Высшее искусство, гений? О, гении видят жизнь словно бы сверху, а решетниковы барахтаются в безобразной житейщине. Гармоническая ясность слога? Да откуда ж ей взяться у решетниковых? Они кричат, большим своим ртом кричат, а кто ж, господа, кричит мелодически?.. Нет философии, выраженной художественно? Да она у него как лесная жимолость, осыпанная волчьими ягодами; жимолость сильно пахнет перед дождем, а волчьи ягоды и волки не едят…

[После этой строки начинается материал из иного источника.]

/-- Every PERST_OUT_N that was released is asserted, for 1.00 ms at least (R405), and guards stand as presence gives (R354, Table
13.1). -/
def State.holdSlots (s t : State) : State :=
  let t1 := t.each s.pins.released (fun t p => t.arm .perstOut p (ms 1))
  t1.each (List.range 24) (fun t g =>
    let t2 := (t.setFld F.SPG_SLOT_STATE.PRSNT_L g (s.fld F.SPG_SLOT_STATE.PRSNT_L g)).setFld F.SPG_SLOT_STATE.PRSNT_S g
      (s.fld F.SPG_SLOT_STATE.PRSNT_S g)
    let long := (t2.guard g).seatedAt.any (fun since => since + ms (t2.fld F.SPG_SLOT_TIME.DEBOUNCE_MS g) ≤ t2.now)
    let t3 := t2.setFld F.SPG_SLOT_STATE.CONFIRMED g (b2n long)
    if t3.flag F.SPG_SLOT_CFG.ENABLE g then (t3.gSet g gEmpty).gByPresence g else t3)

/-- A device reset of a kind and cause (Table 13.3): Kalnum is in RESET, with a fresh nonce (R387).  A warm reset loads PWR_WAKE_SRC
from PWR_AUX_WAKE (R332). -/
def State.deviceReset (s : State) (warm : Bool) (cause : Nat) : State :=
  let s1 := s.whenb (warm && s.mode == .drowse) (fun s => s.wr R.PWR_AUX_WAKE 0 (BitVec.ofNat 32 (9 + 65536)))
  let t := (s1.holdSlots (s1.unitsAfter warm)).setFld F.PWR_AUX_STATUS.LAST_RESET 0 cause
  let t1 := t.whenb warm (fun t => (t.wr R.PWR_WAKE_SRC 0 (t.rd R.PWR_AUX_WAKE)).setFld F.PWR_WAKE_SRC.FALLBACK 0 1)
  t1.newNonce

/-- RESET ends once PERST_N is released and every rail is good, and no thermal trip holds it (R327, R402): BOOT, with 0.85 V asked of
VDD_SDS and the boot control block read (Table 15.6). -/
def State.leaveReset (s : State) : State :=
  let y := s.pins
  if s.mode = .reset && !y.perst && !y.tripped && y.aux && y.core && y.sds && y.sdsA && y.io then
    (({ s with mode := .boot }.requestSds).showBoot).refSense
  else s

/-- PERST_N is asserted for 1.00 µs or more (R404); it ends a thermal trip (R327). -/
def State.perstLow (s : State) : State :=
  (s.deviceReset false 1).onPins (fun y => { y with perst := true, tripped := false })

/-- PERST_N is released. -/
def State.perstHigh (s : State) : State := (s.onPins (fun y => { y with perst := false })).leaveReset

/-- VDD_AUX is applied (R326): the AUX domain is cleared, then cold reset. -/
def State.auxOn (s : State) : State :=
  ({ s with regs := [] }.deviceReset false 0).onPins (fun y => { y with aux := true, auxSince := s.now, tripped := false })

/-- VDD_AUX is lost (R413): nothing runs and no slot is powered until it returns. -/
def State.auxOff (s : State) : State :=
  ({ s with regs := [] }.deviceReset false 0).onPins (fun y => { y with aux := false, tripped := false })

/-- VDD_CORE or VDD_IO stays below its limit (Table 13.3); with PERST_N asserted it is part of power-down (R403). -/
def State.railDrop (s : State) (io : Bool) : State :=
  let low (y : PinState) : PinState := if io then { y with io := false } else { y with core := false }
  if s.pins.perst || !s.pins.aux then s.onPins low else (s.deviceReset false 5).onPins low

/-- Every rail is good. -/
def State.railsGood (s : State) : State :=
  (s.onPins (fun y => { y with core := true, sds := true, sdsA := true, io := true })).leaveReset

/-- A rail leaves good without an event of Table 13.3: 0 VDD_CORE, 1 VDD_SDS, 2 VDDA_SDS, 3 VDD_IO.  BOOT goes back to RESET and
waits (R413); no domain is reset but what BOOT had done. -/
def State.railLow (s : State) (rail : Nat) : State :=
  let low (y : PinState) : PinState := match rail with
    | 0 => { y with core := false }
    | 1 => { y with sds := false }
    | 2 => { y with sdsA := false }
    | _ => { y with io := false }
  if s.mode = .boot then
    let kept := s.rd R.PWR_WAKE_SRC
    ((s.deviceReset true (s.fld F.PWR_AUX_STATUS.LAST_RESET)).wr R.PWR_WAKE_SRC 0 kept).onPins low
  else s.onPins low

/-- A sensor reaches 155 °C (R327): RESET is held until PERST_N is asserted or VDD_AUX is lost. -/
def State.thermalTrip (s : State) : State :=
  if !s.pins.aux then s
  else ((s.deviceReset false 4).setFld F.PWR_AUX_STATUS.THERMTRIP_SEEN 0 1).onPins (fun y => { y with tripped := true })

/-! ## Boot (Table 15.6) -/

/-- The result recorded for an image at this BOOT. -/
def State.bootResult (s : State) (i : Nat) : Nat := if i = 0 then s.fld F.SEC_BOOT_STATUS.RESULT_A else s.fld F.SEC_BOOT_STATUS.RESULT_B

/-- The image the boot ROM checks next: the preferred one, then the other. -/
def State.bootNext (s : State) : Option Nat :=
  let p := s.boot.preferred
  if s.bootResult p = 0 then some p
  else if s.bootResult p ≠ 1 && s.bootResult (1 - p) = 0 then some (1 - p) else none

/-- No image passes (Table 13.2, row 4): SAFE_HOLD, the boot ROM answers Corber. -/
def State.romHold (s : State) : State :=
  let s1 := ((s.setFld F.SEC_BOOT_STATUS.ROM_RESIDENT 0 1).setFld F.ERR_STATUS.FENCE 0 1).setFld F.MGT_CRB_STATUS.FW_READY 0 1
  s1.enterMode .safeHold

/-- An image passed: it runs (step 6). -/
def State.bootRun (s : State) (i : Nat) : State :=
  let s1 := (s.setFld F.SEC_BOOT_STATUS.RUNNING 0 i).setFld F.SEC_BOOT_STATUS.FALLBACK 0 (b2n (i != s.boot.preferred))
  (s1.setFld F.SEC_SVN.RUNNING_SVN 0 (s1.imageSvn i)).onSec (fun y => { y with imageHash := Config.sha384 (s1.header i) })

/-- The boot ROM has checked an image (R376): the result, and what follows. -/
def State.bootChecked (s : State) (i : Nat) (readOk : Bool) : State :=
  if s.mode ≠ .boot || s.bootNext ≠ some i then s
  else
    let skipped := s.imageState i ≤ 1
    let r := if skipped then 11 else s.imageResult i readOk
    let s1 := if i = 0 then s.setFld F.SEC_BOOT_STATUS.RESULT_A 0 r else s.setFld F.SEC_BOOT_STATUS.RESULT_B 0 r
    let s2 := s1.whenb (r != 1 && !skipped) (fun s => s.bump R.SEC_IMAGE_FAIL_CNT)
    if r = 1 then s2.bootRun i else if s2.bootNext = none then s2.romHold else s2

/-- The Churn banks have been tested: those in `bad` failed; with none failed the highest is the spare (R87, R89). -/
def State.banksTested (s : State) (bad : List Nat) : State :=
  let s1 := s.each bad (fun s b => if s.fld F.CHN_BANK_STATE.STATE b = 6 then s else s.failBankR b)
  let s2 := s1.whenb bad.isEmpty (fun s =>
    ((s.setFld F.CHN_BANK_STATE.STATE 255 4).setFld F.CHN_ROT_STATUS.SPARE_BANK 0 255).setFld F.CHN_ROT_STATUS.SPARE_VALID 0 1)
  s2.setFld F.CHN_STATUS.INIT_DONE 0 1

/-- The binding entry of vDSP `n` in the fixed composition (R94).  The entry's index is the vDSP's, and its subscriber node the
port's own (DESIGN CHOICE, notes/assumptions/24). -/
def fixedBind (n p : Nat) : Bind := BitVec.ofNat 512 (1 + 2 ^ 12 * n + 2 ^ 18 * p + 2 ^ 95 * p)

/-- Install the fixed composition (R94). -/
def State.fixComposition (s : State) : State :=
  let ps := s.livePorts.filter s.isPoolEdge
  let l := (ps.take 63).zip ((List.range 63).map (· + 1))
  let bank : Bank := { s.bnd.active with
    bind := l.map (fun e => (e.2, fixedBind e.2 e.1))
    vdsp := (0, 1) :: l.map (fun e => (e.2, BitVec.ofNat 512 (3 + 4 * e.2))) }
  let s1 := s.onBnd (fun y => { y with active := bank, shadow := bank })
  s1.each (ps.drop 63) (fun s p => (s.setFld F.PCL_PORT_CTRL.ENABLE p 0).journal 0x0607 { port := p })

/-- The mode BOOT ends in (R323). -/
def State.bootMode (s : State) : Mode :=
  if s.fld F.PWR_AUX_STATUS.LAST_RESET = 3 then Mode.ofCode (s.fld F.PWR_MODE_CFG.RESUME_MODE) else Mode.ofCode (s.fld F.PWR_MODE_CFG.START_MODE)

/-- The enabled live ports look for partners. -/
def State.enableAll (s : State) : State :=
  s.each (s.livePorts.filter (fun p => s.flag F.PCL_PORT_CTRL.ENABLE p)) (fun s p => s.enablePort p)

/-- Firmware is ready (Table 15.6, steps 7 and 8): banks, board record, composition, ports, and the mode. -/
def State.firmwareReady (s : State) (bad : List Nat) : State :=
  if s.mode ≠ .boot || s.runningImage = 3 then s
  else
    let s1 := s.banksTested bad
    if s1.mode = .safeHold then s1.setFld F.MGT_CRB_STATUS.FW_READY 0 1
    else
      let cold := s1.fld F.PWR_AUX_STATUS.LAST_RESET != 3
      let s2 := s1.whenb cold State.boardAtBoot
      let s3 := s2.whenb cold (fun s => s.setFld F.PWR_MODE_CFG.RESUME_MODE 0 2)
      let m := s3.bootMode
      let s4 := s3.whenb (m == .transparent || m == .maintenance) State.fixComposition
      let s5 := s4.whenb (m == .maintenance) (fun s => s.setFld F.PWR_STATUS.ENTERED_FROM 0 2)
      -- The shadow equals the active bank (BND_GEN_STATUS).
      let s5' := (s5.onBnd (fun y => { y with shadow := y.active, copying := false })).setFld F.BND_GEN_STATUS.SHADOW_READY 0 1
      let s6 := (s5'.each (List.range 36) (fun s c => s.showLive c)).each s5'.bindings (fun s e => s.putIn e)
      let s7 := (s6.enterMode m).whenb (m == .fabric) State.fabEnter
      let s8 := (s7.setFld F.MGT_CRB_STATUS.FW_READY 0 1).refSense
      let s9 := (s8.arm .rotation 0 (ms (s8.fld F.CHN_ROT_CTRL.INTERVAL_MS))).whenb (s8.flag F.SEC_BOOT_STATUS.FALLBACK)
        (fun s => s.raise F.SEC_EVT.FALLBACK)
      let s10 := s9.whenb s9.pins.sag State.sagOn
      let s11 := s10.each ((List.range 24).filter (fun g => s10.gState g == gReadyOff)) (fun s g => s.gReady g)
      s11.limitsAgain.enableAll
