-- ==== Sys2Proof/Machine/Idle.lean ====
section
/-! DEFINITION. What goes on while no command waits (notes/assumptions/1). -/

namespace Sys2Proof.Machine

/-- Waits inside Kalnum that end without a command: those of the core, requests a wake held, and requests that have reached a function
of Kalnum's own. -/
def State.settle (s : State) : State :=
  if s.mode = .reset then s else (s.settleCore.releaseRequests).serviceRun

/-- The block idles: what waits inside it goes on, and one nanosecond passes. -/
def State.idle (s : State) : State := s.settle.tick

end Sys2Proof.Machine
end

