-- ==== Sys2Proof/Machine/Step.lean ====
section
/-! DEFINITION. One step: the command at the front of the queue, or, when none waits, what goes on inside Kalnum as a
nanosecond passes. -/

namespace Sys2Proof.Machine

/-- Take the command at the front of the queue and run it; with none, the block idles (notes/assumptions/1). -/
def step (s : State) : Host.Outcome State Fault Refusal :=
  match s.pending with
  | [] => .next s.idle
  | c :: rest => exec c { s with pending := rest }

/-- The state with the command a word spells at the front of its queue; unchanged where it spells none. -/
def State.withFetchWord (s : State) (nbits w : Nat) : State :=
  match decodeTableWord nbits w with
  | some c => { s with pending := c :: s.pending }
  | none => s

end Sys2Proof.Machine
end

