/-- PERST_N_RELEASE with every rail good begins BOOT (R327, R402). -/
def perstNRelease : Prop := ∀ (s t : State), t = s.onPins (fun y => { y with perst := false }) → s.mode = .reset →
  s.pins.tripped = false → s.pins.aux = true → s.pins.core = true → s.pins.sds = true → s.pins.sdsA = true → s.pins.io = true →
  exec .perstNRelease s = .next ((({ t with mode := .boot }.requestSds).showBoot).refSense)

/-- RAILS_GOOD with PERST_N released begins BOOT (R402). -/
def railsGood : Prop := ∀ (s t : State), t = s.onPins (fun y => { y with core := true, sds := true, sdsA := true, io := true }) →
  s.mode = .reset → s.pins.perst = false → s.pins.tripped = false → s.pins.aux = true →
  exec .railsGood s = .next ((({ t with mode := .boot }.requestSds).showBoot).refSense)

/-- VDD_AUX_APPLIED: the AUX domain is cleared too, then a cold reset of cause 0, and the rail's time begins (R326, R402). -/
def vddAuxApplied : Prop := ∀ (s : State), exec .vddAuxApplied s =
  .next (({ s with regs := [] }.deviceReset false 0).onPins (fun y => { y with aux := true, auxSince := s.now, tripped := false }))

/-- VDD_AUX_LOST: nothing runs until it returns (R413). -/
def vddAuxLost : Prop := ∀ (s : State), exec .vddAuxLost s =
  .next (({ s with regs := [] }.deviceReset false 0).onPins (fun y => { y with aux := false, tripped := false }))

/-- RAIL_DROP while powered and out of power-down is a cold reset of cause 5 (R326). -/
def railDrop : Prop := ∀ (s : State), s.pins.perst = false → s.pins.aux = true →
  exec (.railDrop true) s = .next ((s.deviceReset false 5).onPins (fun y => { y with io := false })) ∧
  exec (.railDrop false) s = .next ((s.deviceReset false 5).onPins (fun y => { y with core := false }))

/-- RAIL_LEAVES_GOOD out of BOOT and RESET only shows in the rail; without it BOOT cannot begin (R413). -/
def railLeavesGood : Prop := ∀ (s : State), s.mode ≠ .boot →
  exec (.railLeavesGood 1) s = .next (s.onPins (fun y => { y with sds := false }))

/-- THERMAL_TRIP is a cold reset of cause 4 that lasts until PERST_N is asserted or VDD_AUX is lost (R327). -/
def thermalTrip : Prop := ∀ (s : State), s.pins.aux = true → exec .thermalTrip s =
  .next (((s.deviceReset false 4).setFld F.PWR_AUX_STATUS.THERMTRIP_SEEN 0 1).onPins (fun y => { y with tripped := true }))

/-- BOOT_IMAGE_CHECK of the image that is next: its result stands; one that passes runs, and one that fails is counted and the boot ROM
holds where no image is left (R376, R220, Table 15.6). -/
def bootImageCheck : Prop := ∀ (s t u : State) (ok : Bool), s.mode = .boot → s.bootNext = some 0 → 1 < s.imageState 0 →
  t = s.setFld F.SEC_BOOT_STATUS.RESULT_A 0 (s.imageResult 0 ok) → u = t.bump R.SEC_IMAGE_FAIL_CNT →
  exec (.bootImageCheck 0 ok) s =
    .next (if s.imageResult 0 ok = 1 then t.bootRun 0 else if u.bootNext = none then u.romHold else u)

/-- BOOT_IMAGE_CHECK of the last image, which fails: counted, and with none left the boot ROM holds (R376, R220, Table 13.2). -/
def bootFails : Prop := ∀ (s t : State) (ok : Bool), s.mode = .boot → s.bootNext = some 1 → 1 < s.imageState 1 → s.imageResult 1 ok ≠ 1 →
  t = (s.setFld F.SEC_BOOT_STATUS.RESULT_B 0 (s.imageResult 1 ok)).bump R.SEC_IMAGE_FAIL_CNT → t.bootNext = none →
  exec (.bootImageCheck 1 ok) s = .next t.romHold

/-- BOOT_FIRMWARE_READY where a ninth bank has failed: the device is in SAFE_HOLD, and its firmware answers (R377, R89). -/
def bootFirmwareHold : Prop := ∀ (s : State) (bad : List (Fin 256)), s.mode = .boot → s.runningImage ≠ 3 →
  (s.banksTested (bad.map (·.val))).mode = .safeHold → exec (.bootFirmwareReady bad) s =
    .next ((s.banksTested (bad.map (·.val))).setFld F.MGT_CRB_STATUS.FW_READY 0 1).dmRun
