/-! ## setHost -/

@[simp] theorem State.setHost_regs (s : State) (vh : Nat) (u : HostUnit) (f : HostField) (v : Nat) : (s.setHost vh u f v).regs = s.regs := rfl
@[simp] theorem State.setHost_latches (s : State) (vh : Nat) (u : HostUnit) (f : HostField) (v : Nat) : (s.setHost vh u f v).latches = s.latches := rfl
@[simp] theorem State.setHost_mode (s : State) (vh : Nat) (u : HostUnit) (f : HostField) (v : Nat) : (s.setHost vh u f v).mode = s.mode := rfl
@[simp] theorem State.setHost_transition (s : State) (vh : Nat) (u : HostUnit) (f : HostField) (v : Nat) : (s.setHost vh u f v).transition = s.transition := rfl
@[simp] theorem State.setHost_now (s : State) (vh : Nat) (u : HostUnit) (f : HostField) (v : Nat) : (s.setHost vh u f v).now = s.now := rfl
@[simp] theorem State.setHost_tb (s : State) (vh : Nat) (u : HostUnit) (f : HostField) (v : Nat) : (s.setHost vh u f v).tb = s.tb := rfl
@[simp] theorem State.setHost_timers (s : State) (vh : Nat) (u : HostUnit) (f : HostField) (v : Nat) : (s.setHost vh u f v).timers = s.timers := rfl
@[simp] theorem State.setHost_drawn (s : State) (vh : Nat) (u : HostUnit) (f : HostField) (v : Nat) : (s.setHost vh u f v).drawn = s.drawn := rfl
@[simp] theorem State.setHost_err (s : State) (vh : Nat) (u : HostUnit) (f : HostField) (v : Nat) : (s.setHost vh u f v).err = s.err := rfl
@[simp] theorem State.setHost_churn (s : State) (vh : Nat) (u : HostUnit) (f : HostField) (v : Nat) : (s.setHost vh u f v).churn = s.churn := rfl
@[simp] theorem State.setHost_qos (s : State) (vh : Nat) (u : HostUnit) (f : HostField) (v : Nat) : (s.setHost vh u f v).qos = s.qos := rfl
@[simp] theorem State.setHost_fab (s : State) (vh : Nat) (u : HostUnit) (f : HostField) (v : Nat) : (s.setHost vh u f v).fab = s.fab := rfl
@[simp] theorem State.setHost_kfl (s : State) (vh : Nat) (u : HostUnit) (f : HostField) (v : Nat) : (s.setHost vh u f v).kfl = s.kfl := rfl
@[simp] theorem State.setHost_crb (s : State) (vh : Nat) (u : HostUnit) (f : HostField) (v : Nat) : (s.setHost vh u f v).crb = s.crb := rfl
@[simp] theorem State.setHost_svc (s : State) (vh : Nat) (u : HostUnit) (f : HostField) (v : Nat) : (s.setHost vh u f v).svc = s.svc := rfl
@[simp] theorem State.setHost_pwr (s : State) (vh : Nat) (u : HostUnit) (f : HostField) (v : Nat) : (s.setHost vh u f v).pwr = s.pwr := rfl
@[simp] theorem State.setHost_spg (s : State) (vh : Nat) (u : HostUnit) (f : HostField) (v : Nat) : (s.setHost vh u f v).spg = s.spg := rfl
@[simp] theorem State.setHost_sec (s : State) (vh : Nat) (u : HostUnit) (f : HostField) (v : Nat) : (s.setHost vh u f v).sec = s.sec := rfl
@[simp] theorem State.setHost_pins (s : State) (vh : Nat) (u : HostUnit) (f : HostField) (v : Nat) : (s.setHost vh u f v).pins = s.pins := rfl
@[simp] theorem State.setHost_sent (s : State) (vh : Nat) (u : HostUnit) (f : HostField) (v : Nat) : (s.setHost vh u f v).sent = s.sent := rfl
@[simp] theorem State.setHost_pending (s : State) (vh : Nat) (u : HostUnit) (f : HostField) (v : Nat) : (s.setHost vh u f v).pending = s.pending := rfl

/-! ## clearHost -/

@[simp] theorem State.clearHost_regs (s : State) (vh : Nat) : (s.clearHost vh).regs = s.regs := rfl
@[simp] theorem State.clearHost_latches (s : State) (vh : Nat) : (s.clearHost vh).latches = s.latches := rfl
@[simp] theorem State.clearHost_mode (s : State) (vh : Nat) : (s.clearHost vh).mode = s.mode := rfl
@[simp] theorem State.clearHost_transition (s : State) (vh : Nat) : (s.clearHost vh).transition = s.transition := rfl
@[simp] theorem State.clearHost_now (s : State) (vh : Nat) : (s.clearHost vh).now = s.now := rfl
@[simp] theorem State.clearHost_tb (s : State) (vh : Nat) : (s.clearHost vh).tb = s.tb := rfl
@[simp] theorem State.clearHost_timers (s : State) (vh : Nat) : (s.clearHost vh).timers = s.timers := rfl
@[simp] theorem State.clearHost_drawn (s : State) (vh : Nat) : (s.clearHost vh).drawn = s.drawn := rfl
@[simp] theorem State.clearHost_err (s : State) (vh : Nat) : (s.clearHost vh).err = s.err := rfl
@[simp] theorem State.clearHost_churn (s : State) (vh : Nat) : (s.clearHost vh).churn = s.churn := rfl
@[simp] theorem State.clearHost_qos (s : State) (vh : Nat) : (s.clearHost vh).qos = s.qos := rfl
@[simp] theorem State.clearHost_fab (s : State) (vh : Nat) : (s.clearHost vh).fab = s.fab := rfl
@[simp] theorem State.clearHost_kfl (s : State) (vh : Nat) : (s.clearHost vh).kfl = s.kfl := rfl
@[simp] theorem State.clearHost_crb (s : State) (vh : Nat) : (s.clearHost vh).crb = s.crb := rfl
@[simp] theorem State.clearHost_svc (s : State) (vh : Nat) : (s.clearHost vh).svc = s.svc := rfl
@[simp] theorem State.clearHost_pwr (s : State) (vh : Nat) : (s.clearHost vh).pwr = s.pwr := rfl
@[simp] theorem State.clearHost_spg (s : State) (vh : Nat) : (s.clearHost vh).spg = s.spg := rfl
@[simp] theorem State.clearHost_sec (s : State) (vh : Nat) : (s.clearHost vh).sec = s.sec := rfl
@[simp] theorem State.clearHost_pins (s : State) (vh : Nat) : (s.clearHost vh).pins = s.pins := rfl
@[simp] theorem State.clearHost_sent (s : State) (vh : Nat) : (s.clearHost vh).sent = s.sent := rfl
@[simp] theorem State.clearHost_pending (s : State) (vh : Nat) : (s.clearHost vh).pending = s.pending := rfl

Он хотел уйти незаметно, но в просторной прихожей, ярко освещенной, его догнала курсисточка, такая костлявенькая, в очечках, носик чижиком, никак не заподозришь amoroso. И точно, она лишь хотела «высказаться». Максимов тотчас изобрел бы какой-нибудь обманный маневр и увильнул бы, Успенский эдак не умел.
Извозчик еще не успел взять с места, а она уже «высказывалась». Странно, у нее был приятный голосок, гневно позванивающий на словах – «идейность», «идейный», повторенных многократно. Успенский поднял воротник пальто и втянул голову в плечи, но все равно «идейный», «идейность» вились, как пчелы.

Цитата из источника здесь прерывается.